INSTRUCTIONS FOR THE TASK:
Look through the records below, and whenever a line contains "SFTy", copy it.

Data items:
◇ ◇ ◇ ◇ ◇ ◇ ◇
def Scope.dec (c : BitVec 3) : Dec Scope :=
  if c = 0 then .ok .core else if c = 1 then .ok .die else if c = 2 then .ok .pkg
  else if c = 3 then .ok .pool else .error .code

def Scope.enc : Scope → BitVec 3
  | .core => 0 | .die => 1 | .pkg => 2 | .pool => 3

def ICond.dec (c : BitVec 3) : ICond :=
  if c = 0 then .eq else if c = 1 then .ne else if c = 2 then .lt else if c = 3 then .ge
  else if c = 4 then .le else if c = 5 then .gt else if c = 6 then .tst else .ntst

def ICond.enc : ICond → BitVec 3
  | .eq => 0 | .ne => 1 | .lt => 2 | .ge => 3 | .le => 4 | .gt => 5 | .tst => 6 | .ntst => 7

def FCond.dec (c : BitVec 4) : Dec FCond :=
  if c = 0 then .ok .eq else if c = 1 then .ok .ne else if c = 2 then .ok .lt else if c = 3 then .ok .le
  else if c = 4 then .ok .gt else if c = 5 then .ok .ge else .error .code

def FCond.enc : FCond → BitVec 4
  | .eq => 0 | .ne => 1 | .lt => 2 | .le => 3 | .gt => 4 | .ge => 5

def SFTy.dec (c : BitVec 4) : Dec SFTy :=
  if c = 0 then .ok .f32 else if c = 1 then .ok .bf16 else if c = 2 then .ok .f16 else .error .code

def SFTy.enc : SFTy → BitVec 4
  | .f32 => 0 | .bf16 => 1 | .f16 => 2

def bit1 (b : Bool) : BitVec 1 := BitVec.ofBool b

/-- Bits [83:68]: SLOT must be zero when SETEN is 0 (R149). -/
def Hdr.dec (f : WHead) : Dec Hdr := do
  need (f.seten = 1 || f.slot = 0) .slot
  return ⟨f.pneg = 1, f.pred.toFin, f.wait, if f.seten = 1 then some f.slot.toFin else none⟩

def Hdr.enc (g m : BitVec 6) (h : Hdr) : BitVec 28 :=
  (WHead.mk g m (bit1 h.pneg) (BitVec.ofFin h.pred) h.wait (bit1 h.set.isSome)
    (match h.set with | some k => BitVec.ofFin k | none => 0)).pack

/-- SZ of group SINT without SAT (R150). -/
def ITy.dec (sz : BitVec 4) : ITy := ⟨sz.getLsbD 3, (sz.extractLsb' 0 2).toFin⟩

def ITy.enc (t : ITy) (sat : Bool) : BitVec 4 := bit1 t.sgn ++ bit1 sat ++ (BitVec.ofFin t.w : BitVec 2)

/-- IMM32 is reserved where no source selects it (R149, R155). -/
def immOk (imm : BitVec 32) (srcs : List Src) : Bool := imm = 0 || srcs.contains .imm

/-! ### SINT, SFLT (R171 to R183) -/

def decIArith (f : FmtR) : Dec IArith := do
  let d ← Dst.dec f.dst
  let a ← Src.dec f.a
  let b ← Src.dec f.b
  need (f.c = 0 && f.cond = 0 && immOk f.imm [a, b]) .reserved
  return ⟨f.sz.getLsbD 2, ITy.dec f.sz, d, a, b, f.imm⟩

def encIArith (o : IArith) : FmtR := ⟨o.d.enc, o.a.enc, o.b.enc, 0, 0, o.ty.enc o.sat, o.imm⟩

def decIBin (f : FmtR) : Dec IBin := do
  let d ← Dst.dec f.dst
  let a ← Src.dec f.a
  let b ← Src.dec f.b
  need (f.c = 0 && f.cond = 0 && !f.sz.getLsbD 2 && immOk f.imm [a, b]) .reserved
  return ⟨ITy.dec f.sz, d, a, b, f.imm⟩

def encIBin (o : IBin) : FmtR := ⟨o.d.enc, o.a.enc, o.b.enc, 0, 0, o.ty.enc false, o.imm⟩

def decIUn (f : FmtR) : Dec IUn := do
  let d ← Dst.dec f.dst
  let a ← Src.dec f.a
  need (f.b = 0 && f.c = 0 && f.cond = 0 && !f.sz.getLsbD 2 && immOk f.imm [a]) .reserved
  return ⟨ITy.dec f.sz, d, a, f.imm⟩

def encIUn (o : IUn) : FmtR := ⟨o.d.enc, o.a.enc, 0, 0, 0, o.ty.enc false, o.imm⟩

/-- SEXT and ZEXT: SZ fixed (R174). -/
def decIExt (sz : BitVec 4) (f : FmtR) : Dec IExt := do
  let d ← Dst.dec f.dst
  let a ← Src.dec f.a
  let b ← Src.dec f.b
  need (f.c = 0 && f.cond = 0 && f.sz = sz && immOk f.imm [a, b]) .reserved
  return ⟨d, a, b, f.imm⟩

def encIExt (sz : BitVec 4) (o : IExt) : FmtR := ⟨o.d.enc, o.a.enc, o.b.enc, 0, 0, sz, o.imm⟩

def decIBfx (f : FmtR) : Dec IBfx := do
  let d ← Dst.dec f.dst
  let a ← Src.dec f.a
  let b ← Src.dec f.b
  need (f.c = 0 && f.cond = 0 && f.sz.extractLsb' 0 3 = 3 && immOk f.imm [a, b]) .reserved
  return ⟨f.sz.getLsbD 3, d, a, b, f.imm⟩

def encIBfx (o : IBfx) : FmtR := ⟨o.d.enc, o.a.enc, o.b.enc, 0, 0, bit1 o.sgn ++ (3 : BitVec 3), o.imm⟩

/-- BFI, and LEA with its shift in COND: W = 3, S = 0, SAT = 0 (R174, R178). -/
def decITri (f : FmtR) : Dec ITri := do
  let d ← Dst.dec f.dst
  let a ← Src.dec f.a
  let b ← Src.dec f.b
  let c ← Src.dec f.c
  need (f.sz = 3 && immOk f.imm [a, b, c]) .reserved
  return ⟨d, a, b, c, f.imm⟩

def encITri (cond : BitVec 4) (o : ITri) : FmtR := ⟨o.d.enc, o.a.enc, o.b.enc, o.c.enc, cond, 3, o.imm⟩
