-- ==== Sys2Proof/Machine/Fetch.lean ====
section
/-!
DEFINITION. Code fetch, section headers, gates, the advance of a stream with its loops, control transfers (R141 to R148, R163,
R192 to R194).
-/

namespace Sys2Proof.Machine

/-! ### Fetch (R163) -/

/-- A 4-byte unit of code: from the instruction cache when it still holds it, else from the package view. -/
def State.codeUnit (s : State) (u : Nat) : State × List PByte :=
  match s.core.icache.find? fun e => e.1 = u && Config.keeps s.cyc.toNat e.1 with
  | some e => (s, e.2.map fun b => (b, false))
  | none =>
    let (s, bs) := readLines State.viewLine 64 s (4 * u) 4
    if bs.any (·.2) then (s, bs)
    else
      let c := { s.core with icache := ((u, bs.map (·.1)) :: s.core.icache.filter fun e => e.1 != u).take 16384 }
      ({ s with core := c }, bs)

/-- Why a fetch fails. -/
inductive FetchBad where
  | bad (b : Bad)
  | poison
  deriving DecidableEq, Repr

def State.codePart (s : State) (p : Part) : State × List PByte :=
  if p.pois then (s, List.replicate p.len (0, true))
  else if p.kind = .so then s.soRead p.addr p.len
  else readLines State.codeUnit 4 s p.addr p.len

/-- Fetch n bytes at a code address, counted in 4-byte units from the base of c0, through c0 with X (R141, R163). -/
def State.fetch (s : State) (pc : BitVec 32) (n : Nat) : State × Except FetchBad (List Byte) :=
  match s.access s.tenant (s.core.caps[(0 : Fin 16)]) (4 * pc.toNat : Nat) n 1 [permX] .fetch with
  | (s, .error b) => (s, .error (.bad b))
  | (s, .ok ps) =>
    let (s, bs) := s.readWith State.codePart (ps.map (·.part))
    if bs.any (·.2) then (s, .error .poison) else (s, .ok (bs.map (·.1)))

/-! ### Section headers (R142, R143) -/

structure SecHdr where
  secno : BitVec 12
  len   : BitVec 16
  entry : Bool
  rel   : Bool
  gate1 : BitVec 12
  gate2 : BitVec 12
  deriving DecidableEq, Repr

/-- Read a header; none when it is invalid. -/
def hdrOf (x : Nat) : Option SecHdr :=
  let rel := bitOf x 30
  let secno := bitsOf x 48 12
  if bitsOf x 60 4 != 0xB || bitsOf x 24 6 != 0 || (rel && secno != 0) then none
  else some ⟨BitVec.ofNat 12 secno, BitVec.ofNat 16 (bitsOf x 32 16), bitOf x 31, rel,
    BitVec.ofNat 12 (bitsOf x 12 12), BitVec.ofNat 12 (bitsOf x 0 12)⟩

/-- Fetch and read the header at a code address. -/
def State.header (s : State) (pc : BitVec 32) : State × Except FetchBad (Option SecHdr) :=
  match s.fetch pc 8 with
  | (s, .error b) => (s, .error b)
  | (s, .ok bs) => (s, .ok (hdrOf (leNat bs)))

/-- The code address of word i of the section of a header (R141). -/
def wordAddr (hdr : BitVec 32) (i : Nat) : BitVec 32 := hdr + BitVec.ofNat 32 (2 + 3 * i)

/-- Which word of a section an address is the first unit of, if any (R147). -/
def wordIn (hdr : BitVec 32) (len : BitVec 16) (a : BitVec 32) : Option Nat :=
  let d := (a - hdr - 2).toNat
  if d % 3 = 0 && decide (d < 3 * len.toNat) then some (d / 3) else none

/-- Does an address lie among the section's words? -/
def amongWords (hdr : BitVec 32) (len : BitVec 16) (a : BitVec 32) : Bool := decide ((a - hdr - 2).toNat < 3 * len.toNat)

/-! ### Gates (R144, R145) -/

/-- The number a section takes. -/
def SecHdr.number (h : SecHdr) (begun : BitVec 12) : BitVec 12 := if h.rel then begun + 1 else h.secno

def gateOpen (h : SecHdr) (n f retired : BitVec 12) : Bool :=
  let g := if h.rel then n + f - 0x800 else f
  f = 0xFFF || decide ((retired - g).toNat < 2048)

/-- Are both gates of a header satisfied for a stream of the core in focus? -/
def Core.gatesOpen (c : Core) (k : Strm) (h : SecHdr) : Bool :=
  let n := h.number (c.strm k).begun
  gateOpen h n h.gate1 (c.strm (Strm.first k)).retired && gateOpen h n h.gate2 (c.strm (Strm.second k)).retired

/-! ### Beginning and leaving a section -/

/-- Stand at a header that has not begun. -/
def Stream.atHeader (x : Stream) (hdr : BitVec 32) : Stream := { x with pc := hdr, shdr := hdr, insec := false, slen := 0 }

/-- Drop the prefix words of a pair that has issued or been stopped. -/
def Stream.noPfx (x : Stream) : Stream := { x with wide := none, wideAt := 0, rows := none, npfx := 0 }

/-- The section being left (R144); a handler's sections have no record (R372). -/
def Stream.leave (x : Stream) : Stream :=
  if x.hnd then x else { x with secs := x.secs.map fun r => { r with left := true } }

/-- A section begins: it takes its number, unless a handler runs (R144, R372). Its first word is next, or the word that a
return named: the stream then stands at the header with that address in pc (R148). -/
def Stream.begin (x : Stream) (hdr : BitVec 32) (h : SecHdr) : Stream :=
  let x := { x with shdr := hdr, slen := h.len, pc := if x.pc = hdr then hdr + 2 else x.pc, insec := true }
  if x.hnd then x
  else
    let n := h.number x.begun
    { x with begun := n, serial := x.serial + 1, secs := x.secs ++ [⟨x.serial + 1, n, false⟩] }

/-- The address after the last word of the section. -/
def Stream.secEnd (x : Stream) : BitVec 32 := wordAddr x.shdr x.slen.toNat

/-- Leave the current section and stand at a header; sections retire when their accesses are complete. -/
def Core.goHeader (c : Core) (k : Strm) (hdr : BitVec 32) : Core :=
  (c.setStrm k (((c.strm k).leave.atHeader hdr))).retire k

/-! ### Loops (R192, R193) -/

/-- The level's number: the outermost is 0. -/
def lvlNum (rest : List LoopLvl) : Fin 3 := Fin.ofNat 3 rest.length

/-- Go to an address that follows the last issued word, applying R193 to levels whose body ends there, innermost first. -/
def loopNext (x : Stream) (next : BitVec 32) : List LoopLvl → Stream
  | [] => { x with loops := [], pc := next }
  | v :: rest =>
    if next = v.stop then
      let k := lvlNum rest
      let n := x.lc[k] + 1
      let x := { x with lc := x.lc.set k n }
      if n.toNat < v.count.toNat then { x with loops := v :: rest, pc := v.start } else loopNext x next rest
    else { x with loops := v :: rest, pc := next }

/-- The address after the instruction being issued, its prefixes included. -/
def Stream.next (x : Stream) : BitVec 32 := x.pc + BitVec.ofNat 32 (3 * (x.npfx + 1))

/-- Fall through to an address: loops, then the end of the section. -/
def Core.fallTo (c : Core) (k : Strm) (next : BitVec 32) : Core :=
  let x := loopNext (c.strm k) next (c.strm k).loops
  let c := c.setStrm k x.noPfx
  if x.pc = x.secEnd then c.goHeader k x.pc else c

/-- The issued instruction takes no transfer (R193, R141). -/
def State.advance (s : State) : State := { s with core := s.core.fallTo s.who s.cur.next }

/-! ### Transfers (R147, R148, R194) -/

/-- Levels that stay open at a transfer to an address. -/
def keepLoops (a : BitVec 32) (l : List LoopLvl) : List LoopLvl :=
  l.dropWhile fun v => !(decide ((a - v.start).toNat < (v.stop - v.start).toNat))

/-- What a transfer to an address comes to. -/
inductive Xfer where
  | to (s : State)
  | illegal (s : State)
  | fail (s : State) (b : FetchBad)

/-- Continue in the current section at an address. -/
def State.gotoWord (s : State) (a : BitVec 32) : State :=
  s.mapCur fun x => { x.noPfx with pc := a, loops := keepLoops a x.loops }

/-- Leave for a header: every level closes. -/
def State.gotoHeader (s : State) (a : BitVec 32) : State :=
  let s := s.mapCur fun x => { x.noPfx with loops := [] }
  { s with core := s.core.goHeader s.who a }

/-- A transfer to an address by the stream that issues (R148). -/
def State.transfer (s : State) (a : BitVec 32) : Xfer :=
  let x := s.cur
  if amongWords x.shdr x.slen a then
    if (wordIn x.shdr x.slen a).isSome then .to (s.gotoWord a) else .illegal s
  else
    match s.header a with
    | (s, .error b) => .fail s b
    | (s, .ok none) => .illegal s
    | (s, .ok (some h)) => if h.entry then .to (s.gotoHeader a) else .illegal s

/-- A return to a word of another section: the stream leaves for its header, which it begins at the word (R148). -/
def State.gotoReturn (s : State) (hdr a : BitVec 32) : State := (s.gotoHeader hdr).mapCur fun x => { x with pc := a }

/-! ### The header step -/

/-- What a stream that stands at a header does. -/
inductive AtHeader where
  | began (s : State)
  | gated (s : State)
  | illegal (s : State)
  | fail (s : State) (b : FetchBad)

/-- Read the header, wait on its gates, begin the section (R143 to R145); a section of no words is left at once (R142). -/
def State.headerStep (s : State) : AtHeader :=
  let x := s.cur
  match s.header x.shdr with
  | (s, .error b) => .fail s b
  | (s, .ok none) => .illegal s
  | (s, .ok (some h)) =>
    if !x.hnd && !s.core.gatesOpen s.who h then .gated s
    else
      let s := s.mapCur fun x => x.begin x.shdr h
      if h.len = 0 then .began { s with core := s.core.goHeader s.who s.cur.secEnd } else .began s

end Sys2Proof.Machine
end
◇ ◇ ◇ ◇ ◇ ◇ ◇
THE ANSWER:
def SFTy.dec (c : BitVec 4) : Dec SFTy :=
def SFTy.enc : SFTy → BitVec 4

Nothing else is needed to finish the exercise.